Imaginó que, mientras estaba echado allí en su jardín, veía una procesión, semejante al cortejo de un gran daimyõ descendiendo por una colina cercana, y que se ponía de pie para observarla. Resultó ser una procesión suntuosa, más imponente que cualquier otra por el estilo que hubiera visto antes; y marchaba hacia su propia casa. Observó en la parte delantera a un grupo de hombres jóvenes con ricas vestiduras, que arrastraban un gran palanquín lacado, un gosho-guruma, cubierto con seda azul. Cuando la procesión llegó a poca distancia de la casa se detuvo; y un hombre ricamente vestido –evidentemente una persona de rango– se separó del cortejo, se acercó a Akinosuké, le hizo una profunda reverencia y le dijo:

–Honorable señor, tiene ante usted un kérai [vasallo] del Kokuó de Tokoyo[1]. Mi amo, el Rey, me ordena que lo salude en su nombre y me ponga a su entera disposición. También desea que le informe que desea augustamente su presencia en el palacio. Tenga entonces la bondad de entrar de inmediato en este honorable palanquín, que él ha enviado para su comodidad.

Después de escuchar estas palabras, Akinosuké quiso dar una respuesta apropiada, pero estaba demasiado perplejo y aturdido para hablar; y al mismo tiempo la voluntad pareció abandonarlo, así que sólo pudo hacer lo que le indicaba el kérai. Entró en el palanquín, el kérai tomó asiento junto a él e hizo una señal; los servidores, tomando las cuerdas de seda, hicieron girar el vehículo en dirección sur; y el viaje empezó.

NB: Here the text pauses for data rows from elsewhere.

-- ==== Sys2Proof/Machine/Answers.lean ====
section
/-! DEFINITION. READ: the content of each item's answer (R20, R21, R57, R96, R110, R123, R138, R157, R176, R192,
R193, R204) in the encoding of R194, and the judgement and parts of R191. -/

namespace Sys2Proof.Machine

/-! ### The account -/

/-- The seven flows of a record, in the order of R20. -/
def AccountRecord.flows (r : AccountRecord) : List Nat := [r.t, r.x, r.c, r.q, r.d, r.g, r.rg]

/-- An account record (R20). -/
def encRecord (r : AccountRecord) : List Byte :=
  enc4 r.seq ++ (r.flows.map enc2).flatten ++ enc2 r.aDem ++ enc2 r.regApplied ++ encAccountFlags r.flags
    ++ encSource r.base ++ encSource r.governing ++ enc1 r.hold.code ++ enc4 r.stamp

/-- READ ACCOUNT_LAST (R21). -/
def accountLast (p : Part) : List Byte := encOption encRecord (p.account.current.map (·.1))

/-- READ ACCOUNT_HISTORY (R21). -/
def accountHistory (p : Part) : List Byte := encList encRecord p.account.history

/-! ### Authority, hold and generator link -/

/-- A stack entry (R57). -/
def encEntry (e : StackEntry) : List Byte := enc1 e.source.ctorIdx ++ enc1 e.level

/-- A source's state, flag and level (R57). -/
def encSourceState (p : Part) (src : Source) : List Byte :=
  enc1 (sourceState src p).ctorIdx ++ encFlag (p.auth.flags.get src) ++ enc1 (levelOf src p)

/-- A motor's link freshness, service state and last command (R57). -/
def encMotor (l : MotorLink) : List Byte :=
  enc1 l.freshness.ctorIdx ++ encFlag l.inService ++ enc4 l.lastCommand.seq
    ++ enc1 l.lastCommand.mode.code ++ enc2 l.lastCommand.torque

/-- READ AUTHORITY_STACK (R57); the stack from bottom to top. The level of a line is a flag, 1 for active: the
model's choice (notes/assumptions/23.md). -/
def authorityAnswer (p : Part) : List Byte :=
  encList encEntry p.auth.stack.reverse ++ (allSources.map (encSourceState p)).flatten
    ++ encSource (offer p) ++ encFlag p.lines.el0 ++ encFlag p.lines.el1 ++ encFlag p.lines.el2
    ++ encFlag (effEmergency p) ++ enc1 p.partState.ctorIdx ++ encMotor p.links.a ++ encMotor p.links.b

/-- A remaining time of up to 32 bits. -/
def encLeft4 (ms : Nat) : List Byte := enc4 (BitVec.ofNat 32 ms)

/-- READ HOLD (R110). That an entry rule of none is an absent field, a presence byte of 0, and a rule a presence byte of
1 and its number, is the model's choice, and so are the four bytes of the two times (notes/assumptions/23.md). -/
def holdAnswer (p : Part) : List Byte :=
  enc1 p.hold.state.code ++ enc4 p.hold.entered ++ encOption enc1 p.hold.rule
    ++ encOption encLeft4 (if p.hold.promotion then
        some (p.left p.hold.entered (1000 * p.cfg.num .layoverAfter)) else none)
    ++ encOption encLeft4 (if p.hold.layover then
        some (p.left p.hold.entered (1000 * p.cfg.num .layoverMax)) else none)
    ++ encFlag p.hold.latch ++ encFlag p.gen.startRequest
    ++ encFlag p.image.drive.data.holdRequest ++ encFlag p.image.drive.data.layoverRequest

/-- The sequencer's running timer: its name and what is left (R123). -/
def encGenTimer (p : Part) (t : GenTimer) : List Byte := enc1 t.name.ctorIdx ++ enc2 (p.left t.start t.length)

/-- G, P_gen_eff and the DUMP flag of a record (R123). -/
def encRecordGen (r : AccountRecord × Working) : List Byte :=
  enc2 r.1.g ++ enc2 r.2.pGenEff ++ encFlag r.1.flags.dump

/-- READ GEN_LINK (R123). -/
def genLinkAnswer (p : Part) : List Byte :=
  enc1 p.gen.link.code ++ encOption (fun r : EngineReport => enc1 r.ctorIdx) p.gen.lastReport
    ++ enc1 p.gen.failures ++ encFlag p.gen.startRequest ++ encOption (encGenTimer p) p.gen.timer
    ++ encOption encRecordGen p.account.current

/-! ### Derate, sense and monitors -/

/-- The running thermal timer: arming 0 or clearing 1, and what is left (R138). -/
def encThermalTimer (p : Part) (t : RunTimer) : List Byte :=
  enc1 (if p.derate.thermal = .active then 1 else 0) ++ enc2 (p.left t.start t.length)

/-- READ DERATE (R138). -/
def derateAnswer (p : Part) : List Byte :=
  let f := p.derate.factors
  enc2 f.dTrac ++ enc2 f.dRegen ++ enc2 f.dBat ++ enc2 f.kA ++ enc2 f.kB
    ++ encBits [p.cfg.on .economyEnable, overrideInForce p, liningAtLimit p]
    ++ encFlag (p.cfg.on .economyEnable) ++ enc1 (p.cfg.num .economyCode)
    ++ enc1 p.derate.overrideCode ++ encFlag p.derate.locked ++ encFlag p.derate.forced
    ++ enc1 p.derate.thermal.ctorIdx ++ encOption (encThermalTimer p) p.derate.timer
    ++ [p.derate.thermalSet]

/-- A channel's value in the size its range needs (R139, R194). -/
def encSense (ch : Channel) (z : Int) : List Byte :=
  match ch.val with
  | 6 | 7 | 8 | 9 | 10 | 11 | 19 => enc1 z.toNat
  | _ => enc2i z

/-- The scanner's state (R141). -/
def ScanMode.code : ScanMode → Nat
  | .idle => 0
  | .routineRun => 1
  | .eventRun _ => 2
  | .calibrating _ _ => 3

/-- A pending trigger: none, ordinary or round-completing (R141). -/
def pendingCode : Option RunKind → Nat
  | none => 0
  | some .ordinary => 1
  | some .roundCompleting => 2

/-- READ SENSE (R157). -/
def senseAnswer (ch : Channel) (p : Part) : List Byte :=
  let r := p.scan.results[ch]
  encSense ch r.value ++ enc2 r.raw.toNat ++ enc4 r.stamp ++ encFlag r.valid ++ enc2i p.cal.offsets[ch]
    ++ encFlag (ch ∈ p.cfg.eventGroup) ++ enc1 (p.cfg.routineList.count ch)
    ++ enc1 p.scan.mode.code ++ enc1 p.scan.position ++ enc1 (pendingCode p.scan.pending)
    ++ encFlag p.scan.calWaiting ++ enc1 p.cal.outcome.ctorIdx ++ encOption encChannel p.cal.failedChannel
    ++ enc2 (auxNow p) ++ enc2i (batteryNow p)

/-- READ MONITOR (R157). -/
def monitorAnswer (k : MonitorNo) (p : Part) : List Byte :=
  let m := p.scan.monitors[k]
  encMonitorCfg p.cfg.monitors[k] ++ enc1 m.state.ctorIdx ++ enc1 m.count ++ enc2 m.trips ++ enc4 m.tripStamp

/-! ### Wear -/

/-- A four-byte number. -/
def enc4n (n : Nat) : List Byte := enc4 (BitVec.ofNat 32 n)

/-- A field that is present for some items only (R159). -/
def encWhen (present : Bool) (bytes : List Byte) : List Byte := if present then 1#8 :: bytes else [0#8]

/-- READ WEAR (R176): the record of R159 without the residual. -/
def wearAnswer (i : WearNo) (p : Part) : List Byte :=
  let it := p.wear[i]
  enc1 i.val ++ enc1 (wearKind i).ctorIdx ++ enc4n it.acc
    ++ encWhen (hasLevel i) (enc4n it.warn) ++ encWhen (hasLevel i) (enc4n it.limit)
    ++ encFlag it.notice ++ encFlag it.saturated
    ++ encWhen (hasLevel i) (enc1 it.level.ctorIdx) ++ encWhen (hasLevel i) (enc4 it.changed)
    ++ encOption enc4n it.unknown
    ++ encWhen (isLining i) (enc1 it.stage) ++ encWhen (isLining i) (encFlag it.disagree)
    ++ encWhen (isCycle i) (encFlag it.armed)

/-- A warning (R176). -/
def encWarning (w : Warning) : List Byte :=
  enc1 w.item.val ++ enc1 w.level.ctorIdx ++ enc4 w.raised ++ encFlag w.acknowledged

/-- READ WARNING_LIST (R176). -/
def warningAnswer (p : Part) : List Byte := encList encWarning p.warnings

/-! ### Blend, ports and reset cause -/

/-- A program (R96). -/
def encProgram (l : List BlendStep) : List Byte := encList encStep l

/-- A port's assembly, if it is open for this slot (R96). -/
def assemblyFor (slot : SlotNo) (a : Option Assembly) : Option (List BlendStep) :=
  match a with
  | some a => if a.slot = slot then some a.steps else none
  | none => none

/-- The latest pass (R96). -/
def encPass (r : PassRecord) : List Byte := enc1 r.slot.val ++ enc1 r.steps ++ enc2 r.reg ++ enc2 r.fri

/-- READ BLEND (R96). The model's choices (notes/assumptions/23.md): for each port one presence byte says whether its
assembly is open for the slot, followed by the steps as a counted list; slot, steps, REG and FRI of the latest pass are
one group under one presence byte, absent before the first pass. -/
def blendAnswer (slot : SlotNo) (p : Part) : List Byte :=
  let s := p.slots[slot]
  encProgram s.active ++ encFlag (s.active = builtInProgram) ++ encOption encProgram s.pending
    ++ encOption encProgram (assemblyFor slot p.blend.assemblyPB)
    ++ encOption encProgram (assemblyFor slot p.blend.assemblySV)
    ++ encFlag p.blend.episode ++ enc2 p.blend.regPrev ++ encOption encPass p.blend.latest

/-- READ PORT_STATUS of the port it arrives on (R193). The level of the attention line is a flag, 1 for asserted: the
model's choice (notes/assumptions/23.md). -/
def portAnswer (port : Port) (p : Part) : List Byte :=
  let s := p.port port
  bytes2 s.status ++ bytes2 (p.cfg.enables.get port) ++ encFlag (attention p port) ++ [s.causes]
    ++ enc1 s.waitingReplies
    ++ enc1 (p.fresh .drive).ctorIdx ++ enc1 (p.fresh .storage).ctorIdx
    ++ enc1 (p.fresh .generator).ctorIdx ++ enc1 (p.fresh .brake).ctorIdx
    ++ enc1 p.links.a.freshness.ctorIdx ++ enc1 p.links.b.freshness.ctorIdx ++ enc1 p.partState.ctorIdx

/-- READ RESET_CAUSE (R204). -/
def resetAnswer (p : Part) : List Byte :=
  enc1 p.cause.cause.ctorIdx ++ encFlag p.cause.lost ++ enc2 p.cause.count
    ++ enc1 p.partState.ctorIdx
    ++ encOption enc2 (if p.partState = .starting then some (p.left 0#32 Config.startWindow) else none)
    ++ enc1 p.watch.state.ctorIdx ++ enc1 p.cfg.resetMask.toNat
    ++ encOption enc1 (if p.watch.state = .timing then
        some (p.left p.watch.since Config.combinationHold) else none)

/-! ### READ -/

/-- What a READ's item code and index name (R191, R192). -/
inductive ReadTarget where
  | unknownItem
  | badIndex
  | accountLast | accountHistory | authority | hold | genLink | derate
  | sense (ch : Channel)
  | monitor (k : MonitorNo)
  | wear (i : WearNo)
  | warnings
  | blend (slot : SlotNo)
  | config (it : ConfigItem)
  | portStatus | resetCause
  deriving DecidableEq, Repr

/-- The target of an item code and an index (R192). -/
def readTarget (item : Byte) (index : BitVec 16) : ReadTarget :=
  match item.toNat with
  | 0 => .accountLast
  | 1 => .accountHistory
  | 2 => .authority
  | 3 => .hold
  | 4 => .genLink
  | 5 => .derate
  | 6 => if h : index.toNat < 22 then .sense ⟨index.toNat, h⟩ else .badIndex
  | 7 => if h : index.toNat < 8 then .monitor ⟨index.toNat, h⟩ else .badIndex
  | 8 => if h : index.toNat < 12 then .wear ⟨index.toNat, h⟩ else .badIndex
  | 9 => .warnings
  | 10 => if h : index.toNat < 4 then .blend ⟨index.toNat, h⟩ else .badIndex
  | 11 =>
    match configItemOf index.toNat with
    | some it => .config it
    | none => .unknownItem
  | 12 => .portStatus
  | 13 => .resetCause
  | _ => .unknownItem

/-- The content of a target's answer (R192). -/
def readContent (port : Port) (t : ReadTarget) (p : Part) : List Byte :=
  match t with
  | .unknownItem => []
  | .badIndex => []
  | .accountLast => Sys2Proof.Machine.accountLast p
  | .accountHistory => Sys2Proof.Machine.accountHistory p
  | .authority => authorityAnswer p
  | .hold => holdAnswer p
  | .genLink => genLinkAnswer p
  | .derate => derateAnswer p
  | .sense ch => senseAnswer ch p
  | .monitor k => monitorAnswer k p
  | .wear i => wearAnswer i p
  | .warnings => warningAnswer p
  | .blend slot => blendAnswer slot p
  | .config it => configBytes it p
  | .portStatus => portAnswer port p
  | .resetCause => resetAnswer p

/-- Whether an item's index has a range; of every other item the index is ignored (R192). -/
def indexUsed (item : Byte) : Bool :=
  item = 6#8 || item = 7#8 || item = 8#8 || item = 10#8 || item = 11#8

/-- The index as far as it names something (R192). -/
def usedIndex (item : Byte) (index : BitVec 16) : BitVec 16 := if indexUsed item then index else 0#16

/-- The number of parts of an answer: an empty content is one part (R191). -/
def partCount (content : List Byte) : Nat :=
  max 1 ((content.length + Config.partBytes - 1) / Config.partBytes)

/-- One part of an answer (R191). -/
def partOf (item : Byte) (index : BitVec 16) (part : Byte) (content : List Byte) : ReadPart where
  item := item
  index := index
  part := part
  count := BitVec.ofNat 8 (partCount content)
  content := (content.drop (Config.partBytes * part.toNat)).take Config.partBytes

/-- A later part is answered from the snapshot (R191). -/
def readLater (port : Port) (item : Byte) (index : BitVec 16) (part : Byte) (p : Part) : Answered :=
  match (p.port port).snapshot with
  | none => refuse .range p
  | some s =>
    if s.item = item && s.index = usedIndex item index && part.toNat < partCount s.content then
      ⟨p, .accepted, some (partOf item index part s.content)⟩
    else refuse .range p

/-- Part 0: the content is made now and kept in the port's snapshot (R191). -/
def readFirst (port : Port) (item : Byte) (index : BitVec 16) (content : List Byte) (p : Part) : Answered :=
  ⟨p.setPort port { p.port port with snapshot := some ⟨item, usedIndex item index, content⟩ }, .accepted,
    some (partOf item index 0#8 content)⟩

/-- READ (R191). -/
def readItem (port : Port) (item : Byte) (index : BitVec 16) (part : Byte) (p : Part) : Answered :=
  match readTarget item index with
  | .unknownItem => refuse .unknownItem p
  | .badIndex => refuse .range p
  | t =>
    if part = 0#8 then readFirst port item index (readContent port t p) p
    else readLater port item index part p

end Sys2Proof.Machine
end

Para sorpresa de Akinosuké, en muy poco tiempo el carruaje se detuvo ante un enorme pórtico de dos pisos (rómon) de estilo chino, que jamás había visto antes. En ese punto el kérai descendió y le dijo:

–Iré a anunciar su honorable llegada –y desapareció.

Después de un rato de espera, Akinosuké vio que dos hombres de noble aspecto, con túnicas de seda púrpura y altos gorros cuya forma indicaba un respetable rango, se acercaban desde el pórtico. Los dos, después de saludarlo respetuosamente, lo ayudaron a descender del palanquín, y lo condujeron por el pórtico y a través de un vasto jardín hasta la entrada de un palacio cuyo frente parecía extenderse, de oeste a este, sobre una distancia de millas. Akinosuké fue llevado después hasta una sala de recepción de tamaño y esplendor maravillosos. Sus guías lo condujeron hasta el sitio de honor y se sentaron aparte respetuosamente, mientras varias doncellas, con trajes de ceremonia, traían aperitivos. Cuando Akinosuké terminó con los aperitivos, los dos sirvientes con mantas púrpura se postraron ante él y le dirigieron las siguientes palabras, hablando cada uno por turnos, según la etiqueta de las cortes:

–Es nuestro honorable deber informarle... sobre la razón por la que lo han traído aquí... Nuestro señor, el Rey, augustamente desea que usted se convierta en su yerno…. Y es su deseo y su voluntad que… se case hoy mismo con la Augusta Princesa, su hija soltera… Debemos conducirlo pronto a la sala de audiencias... donde Su Augusta Majestad lo aguarda en este mismo momento para recibirlo… Pero antes será necesario que lo vistamos…con los atuendos necesarios para la ceremonia[2].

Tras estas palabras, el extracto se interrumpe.